13. Many of our hearers go somewhat further, for they are driven to make solemn resolves after looking at themselves. Yes, they will break off their sins by righteousness; they will repent; they will believe in the Lord Jesus; and yet their firm resolves are blown away like smoke, and come to nothing. The sight of their natural face leads to a natural resolve but the strength of nature does not suffice to carry the resolution into practice. Oh sirs, you must be born again; and for lack of that new birth your goodness is as a morning cloud and as the early dew; both of these vanish soon, and so do your fine feelings and resolvings. What a multitude of dead resolves fall in this house of prayer! The blossoms upon our fruit trees give great promise of a heavy crop of fruit, but, alas! most of them do not set, but drop from the tree and powder the ground as with snow; so the flowers of promise are upon our hearers, but they do not come to real soul-fruit. Oh Spirit of God, make it otherwise with my congregation! Save them from their own inconstancy! Do not let them resolve and re-resolve, and yet die in their sins!

14. But what follows? Observe, “He sees himself, and goes his way.” Many hearers go away from what they have seen in the Word. There are two “ands” in the text, following quickly one after the other, and they have a force which I cannot very well convey to you. They show that the man looks at himself hurriedly, and as it were in passing, and so goes his way, and immediately forgets what he looked like, because his glance was hasty, casual, and soon over. He heard the Word, and that was the end of it; no echoes lingered in his soul. The sermon was over when it was over. Many a man, having seen himself in the mirror of the Word, has no time for any further thought about himself. Tomorrow morning he will be head over heels in business; the shutters will be down from his shop windows, but they will be put up over the windows of his soul. His office needs him, and therefore his prayer closet cannot have him; his ledger falls like an avalanche over his Bible. The man has no time to seek the true riches; passing trifles monopolize his mind. Sirs, you call earthly things “business”; but the salvation or the damnation of your souls is such a trifling matter that any stray hour will suffice for it. Is it not so? Do you not propose to put off the Lord until your last gasp? May the Lord deliver you from this madness! Oh, that you would no more allow your earthly business to crush your souls!
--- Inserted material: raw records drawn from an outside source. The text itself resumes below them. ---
-- ==== Sys2Proof/Syntax.lean ====
section
/-! DEFINITION. The instructions: one constructor per row of spec/opcode_table.json (30_encoding R44, R45). A field
named `x` or `y` holds an encoding's don't-care bits (R48): they change no effect, but a fault records the whole
instruction word (R24), so the term keeps them and every word has exactly one term (log entries 11 and 12). -/

namespace Sys2Proof

/-- The instruction set. Second names (RET of JMP; GETC, OUT, PUTS, IN, PUTSP, HALT of TRAP) are rows of the table and
have constructors of their own. -/
inductive Instr where
  /-- ADD DR, SR1, SR2 (R53): `0001 ddd sss 0 xx ttt`. -/
  | addReg (dr sr1 : Reg) (x : BitVec 2) (sr2 : Reg)
  /-- ADD DR, SR1, #imm5 (R54): `0001 ddd sss 1 iiiii`. -/
  | addImm (dr sr1 : Reg) (imm5 : BitVec 5)
  /-- AND DR, SR1, SR2 (R55): `0101 ddd sss 0 xx ttt`. -/
  | andReg (dr sr1 : Reg) (x : BitVec 2) (sr2 : Reg)
  /-- AND DR, SR1, #imm5 (R56): `0101 ddd sss 1 iiiii`. -/
  | andImm (dr sr1 : Reg) (imm5 : BitVec 5)
  /-- NOT DR, SR (R57): `1001 ddd sss xxxxxx`. -/
  | not (dr sr : Reg) (x : BitVec 6)
  /-- BR (R58): `0000 nzp fffffffff`, nzp = instr[11:9] with n at bit 11. -/
  | br (nzp : BitVec 3) (off9 : BitVec 9)
  /-- JMP BaseR, BaseR ≠ R7 (R59): `1100 xxx bbb xxxxxx`. -/
  | jmp (x : BitVec 3) (base : Reg) (y : BitVec 6)
  /-- RET, the JMP through R7 (R59): `1100 xxx 111 xxxxxx`. -/
  | ret (x : BitVec 3) (y : BitVec 6)
  /-- JSR (R60): `0100 1 fffffffffff`. -/
  | jsr (off11 : BitVec 11)
  /-- JSRR BaseR (R61): `0100 0 xx bbb xxxxxx`. -/
  | jsrr (x : BitVec 2) (base : Reg) (y : BitVec 6)
  /-- LD DR, off9 (R63): `0010 ddd fffffffff`. -/
  | ld (dr : Reg) (off9 : BitVec 9)
  /-- LDI DR, off9 (R64): `1010 ddd fffffffff`. -/
  | ldi (dr : Reg) (off9 : BitVec 9)
  /-- LDR DR, BaseR, #off6 (R65): `0110 ddd bbb ffffff`. -/
  | ldr (dr base : Reg) (off6 : BitVec 6)
  /-- LEA DR, off9 (R66): `1110 ddd fffffffff`. -/
  | lea (dr : Reg) (off9 : BitVec 9)
  /-- ST SR, off9 (R67): `0011 sss fffffffff`. -/
  | st (sr : Reg) (off9 : BitVec 9)
  /-- STI SR, off9 (R68): `1011 sss fffffffff`. -/
  | sti (sr : Reg) (off9 : BitVec 9)
  /-- STR SR, BaseR, #off6 (R69): `0111 sss bbb ffffff`. -/
  | str (sr base : Reg) (off6 : BitVec 6)
  /-- TRAP (R70): `1111 xxxx vvvvvvvv`. A decoded word gives this constructor only for a vector outside 0x20 to 0x25;
  the six routines' rows have constructors of their own. -/
  | trap (x : BitVec 4) (vec : BitVec 8)
  /-- GETC = TRAP x20 (R71). -/
  | getc (x : BitVec 4)
  /-- OUT = TRAP x21 (R72). -/
  | out (x : BitVec 4)
  /-- PUTS = TRAP x22 (R73). -/
  | puts (x : BitVec 4)
  /-- IN = TRAP x23 (R74). -/
  | inp (x : BitVec 4)
  /-- PUTSP = TRAP x24 (R75). -/
  | putsp (x : BitVec 4)
  /-- HALT = TRAP x25 (R76). -/
  | halt (x : BitVec 4)
  /-- The reserved opcode 1000 (R49). -/
  | reserved1000 (x : BitVec 12)
  /-- The reserved opcode 1101 (R49). -/
  | reserved1101 (x : BitVec 12)
  deriving DecidableEq, Repr

end Sys2Proof
end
15. Others have no particular business to engross them, but having seen themselves in the mirror of the Word with some degree of interest, they go their way to their amusements. Their principal difficulty is how to kill time, and spin the weary hours away. What will become of some of you who are going down to perdition with all your time to spare? You will not be able to say that you went your way to your farm, and to your merchandise, for you have neither farm nor merchandise, and do not know what to do with your time; and yet for all that you cannot spare an hour to think about your souls and your God. Oh, that it were not so! May infinite mercy make men wiser than to go their way while their souls are going down to hell!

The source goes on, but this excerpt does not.